Фото: Вероника Цоцко.
18+. НАСТОЯЩИЙ МАТЕРИАЛ (ИНФОРМАЦИЯ) ПРОИЗВЕДЕН, РАСПРОСТРАНЕН И (ИЛИ) НАПРАВЛЕН ИНОСТРАННЫМ АГЕНТОМ ПАХАЛЮКОМ КОНСТАНТИНОМ АЛЕКСАНДРОВИЧЕМ ЛИБО КАСАЕТСЯ ДЕЯТЕЛЬНОСТИ ИНОСТРАННОГО АГЕНТА ПАХАЛЮКА КОНСТАНТИНА АЛЕКСАНДРОВИЧА.
Константин Пахалюк. Фото: tgstat.com.
Книга историка Константина Пахалюка «В поисках русской древности» должна была поступить в продажу в этом году — но, как писало издание T-invariant, тираж был изъят после доноса активистов ультраправого движения «Сорок сороков», обвинивших Константина в «хулении нашего Отечества».
Однако по обязательной рассылке книга поступила в ключевые российские библиотеки. На самом деле, конечно, никакого хуления в ней нет — а есть попытка разобраться в сложнейших вопросах русской идентичности, за которые мало кто рискует браться. Например: как проводится политика памяти в провинции и много ли в ней от федеральной повестки? Что «помнят» регионы и на чем строится их самоидентификация? И вообще — что такое «русскость» и «русская древность»? (Как теперь шутит Константин, внятный ответ на этот вопрос z-патриоты искать настолько не хотят, что поисками русскости пришлось заниматься «иноагенту».)
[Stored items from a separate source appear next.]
/-- The end of a probe's reply window (R123 to R125), from what was heard in it, one frame or several. The channel goes
on to its next window; at the last, with a line not RUNNING and no halt pending, the probe ends and the channel is
IDLE. A frame is taken that is a PROBE REPLY and began in the window (R121). Every window is one of three. EMPTY, which
is nothing heard but frames in transit, or replies taken of which each has an address that is invalid or disagrees
with the filter or the window (with something else heard or not, log 18): nothing else changes. COLLISION, which is no
reply taken and something heard that is not in transit (log 18): of a stopped probe, nothing; of a filter that can be
split, with a place on the stack, the filter extended by the window is pushed; else split overflow rises. GOOD, by the
first reply taken that agrees, whatever else was heard (log 18 where several are taken). From an address the roster
does not hold: the unit is recorded at the lowest free index with its first sample, last heard the second its reply
ended in (log 29), joins the registration list, and UNIT FOUND goes to each port with room, before any other notice of
the event (log 45), with a set relay-capable flag as 01h (log 10); with no free index the roster stays and fault ROSTER
FULL is posted with the channel and the address, filling an absent record, raising its counter and the generation by
one, and at the last window of a channel with a halt pending CHANNEL HALT is posted after it (R59). From an address it
holds: that unit is ACTIVE, silent 0 times, has taken the sample, keeps its last heard while the clock is UNSET (log
48), and joins the list; pinned, or on a route through itself, it keeps its route and phase, and otherwise takes those
of the probe, or loses its route and is LOST where they break the law (R127). -/
def Obligations.ProbeWindowsRecordWhatAnswers : Prop :=
  ∀ (ph : Phase) (heard : List WindowFrame) (s : State) (r : ProbeRun) (q : ProbeInFlight),
    RosterLawful s → (s.chan ph).work = some (.probe r) → (s.disc ph).probe = some q →
    (s.chan ph).state = .listening → r.next ≤ 3 → windowEnd r.outSpan r.window r.gap r.next ≤ r.slots →
    let c : Instr := .probeWindowEnd ph heard
    let code := s.identity.code
    let d := s.disc ph
    let taken (f : WindowFrame) (x : ProbeReplyReading) : Prop :=
      2 + f.frame.bytes.length + f.slots ≤ r.window ∧ readProbeReply code f.frame.bytes = some x
    let good (x : ProbeReplyReading) : Prop :=
      x.address ≠ 0 ∧ x.address ≠ 0xFFFFFFFF ∧ (x.address ^^^ q.filter.value) >>> (32 - q.filter.length) = 0 ∧
        (if q.filter.length = 32 then r.next = 0
          else ((x.address >>> (30 - q.filter.length)) &&& 3).toNat = r.next)
    let goesOn (t : State) (d : Discovery) : Prop :=
      (r.next < 3 →
        t.disc ph = d ∧ t.chan ph = { s.chan ph with work := some (.probe { r with next := r.next + 1 }) }) ∧
      (r.next = 3 → (s.chan ph).haltPending = false → s.line ≠ .running →
        t.disc ph = probeEnded t ph d ∧
          t.chan ph = { s.chan ph with state := .idle, work := none, gapLeft := none, quiet := true })
    let unmoved (t : State) (d : Discovery) : Prop := goesOn t d ∧ t.roster = s.roster
    ((∀ f ∈ heard, ∀ x, taken f x → ¬ good x) →
      ((∃ f ∈ heard, ∃ x, taken f x) ∨ ∀ f ∈ heard, inTransit code f.frame.bytes = true) →
      ∃ t, exec c s = .next t ∧ unmoved t d ∧ (r.next < 3 → { t with channels := s.channels } = s)) ∧
    ((∀ f ∈ heard, ∀ x, ¬ taken f x) → (∃ f ∈ heard, inTransit code f.frame.bytes = false) →
      ∃ t, exec c s = .next t ∧
        (r.next < 3 → { t with channels := s.channels, discovery := s.discovery } = s) ∧
        unmoved t
          (if q.stopped then d
          else if q.filter.length < 32 ∧ d.stack.length < 8 then
            { d with
              stack :=
                { length := q.filter.length + 2
                  value := q.filter.value ||| (BitVec.ofNat 32 r.next <<< (30 - q.filter.length)) } :: d.stack }
          else { d with splitOverflow := saturatingSucc 65535 d.splitOverflow })) ∧
    ∀ (front back : List WindowFrame) (f : WindowFrame) (x : ProbeReplyReading), heard = front ++ f :: back →
      (∀ y ∈ front, ∀ z, taken y z → ¬ good z) → taken f x → good x →
      let sample := min x.downlink (if q.route = [] then marginOf f.frame.uplink else x.hopUp)
      let second := if s.clock.isSet then some ((s.clock.millis - f.ago) / 1000) else none
      let listed (i : Nat) : Discovery := { d with registration := d.registration ++ [(i, x.address)] }
      (∀ i, (∀ y ∈ s.roster, y.2.address ≠ x.address) → i < s.rosterCapacity → s.unit? i = none →
        (∀ j < i, (s.unit? j).isSome = true) →
        ∃ t u, exec c s = .next t ∧ goesOn t (listed i) ∧ t.unit? i = some u ∧ (∀ j ≠ i, t.unit? j = s.unit? j) ∧
          (u.address = x.address ∧ u.phase = ph ∧ u.groups = x.groups ∧ u.relayCapable = x.relayCapable ∧
            u.pinned = false ∧ u.silence = 0 ∧ u.margin = sample ∧ u.samples = 1 ∧ u.lastHeard = second ∧
            u.mode = (if sample < 56 then .robust else if sample < 96 then .normal else .fast)) ∧
          (if routeLawful s.roster ph none q.route then u.route = q.route ∧ u.state = .active
            else u.route = [] ∧ u.state = .lost) ∧
          ∀ p : Port, (s.port p).outq.length < 16 → noticeCount (s.port p).outq < 15 →
            ∃ more, (t.port p).outq = (s.port p).outq ++
              .notice .unitFound (be 2 i ++ be32 u.address ++
                [phaseByte u.phase, BitVec.ofNat 8 u.route.length, flagByte u.relayCapable] ++
                groupListBytes u.groups) :: more) ∧
      ((∀ y ∈ s.roster, y.2.address ≠ x.address) → (∀ i < s.rosterCapacity, (s.unit? i).isSome = true) →
        let counters := s.faults.counters.set 4 (saturatingSucc 255 (s.faults.counters.getD 4 0))
        let generation := wrappingSucc 65535 s.faults.generation
        ∃ t, exec c s = .next t ∧ unmoved t d ∧
          t.faults.record = s.faults.record.or (some (.rosterFull ph x.address, s.faultTime)) ∧
          (r.next < 3 ∨ (s.chan ph).haltPending = false →
            t.faults.counters = counters ∧ t.faults.generation = generation) ∧
          (r.next = 3 → (s.chan ph).haltPending = true →
            t.faults.counters = counters.set 7 (saturatingSucc 255 (counters.getD 7 0)) ∧
              t.faults.generation = wrappingSucc 65535 generation)) ∧
      ∀ i u, s.unit? i = some u → u.address = x.address →
        ∃ t v, exec c s = .next t ∧ goesOn t (listed i) ∧ t.unit? i = some v ∧
          v.address = u.address ∧ v.groups = u.groups ∧ v.relayCapable = u.relayCapable ∧ v.pinned = u.pinned ∧
          v.silence = 0 ∧ v.margin = (u.takeSample false sample).margin ∧
          v.samples = (u.takeSample false sample).samples ∧ v.mode = (u.takeSample false sample).mode ∧
          v.lastHeard = second.or u.lastHeard ∧
          (u.pinned = true ∨ i ∈ q.route → v.state = .active ∧ v.route = u.route ∧ v.phase = u.phase) ∧
          (u.pinned = false → i ∉ q.route → v.phase = ph ∧
            (if routeLawful s.roster ph (some i) q.route then v.state = .active ∧ v.route = q.route
              else v.state = .lost ∧ v.route = [])) ∧
          ∀ j ≠ i, t.unit? j =
            if v.route = u.route ∧ v.phase = u.phase then s.unit? j else (s.unit? j).map (withdrawnFrom i)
В каком-то смысле сегодняшний разговор с Константином — это продолжение темы, начатой в интервью с Диной Хапаевой, вышедшем в майском номере НГЖ: темы сосредоточенности на прошлом, на возвращении к Средневековью и на поиске своих корней в древности. Но Константин смотрит на неомедиевализм другим взглядом — не спорящим, но расширяющим перспективу. Об этом — расширяющем, децентрализованном взгляде на Россию и ее историю — мы и разговаривали.
— Ваша книга называется «В поисках русской древности», но в заключении к ней вы приходите к выводу, что «русскость» для тех, кто пытается выстраивать политику памяти на региональном уровне, — это, в общем, пустое понятие. Мне кажется, что и на федеральном уровне с «русскостью» происходит то же самое. Как вы думаете, почему это понятие никак не удается ничем наполнить?
— Боюсь, потому что за этим стоит страх потакания русскому национализму. Это большая проблема: в России концепт «русскости» оказался в руках людей весьма радикальных — и из-за этого для значительной части исследователей говорить о «русскости» и о «русском» долгое время было как-то не комильфо. Поэтому достаточных интеллектуальных сил, готовых работать с этой темой, не оказалось. Я изучил 12 регионов Центральной России — Смоленск, Рязань, Новгород и другие. Где еще можно найти что-то более русское?
— И тем не менее даже там с этим проблемы.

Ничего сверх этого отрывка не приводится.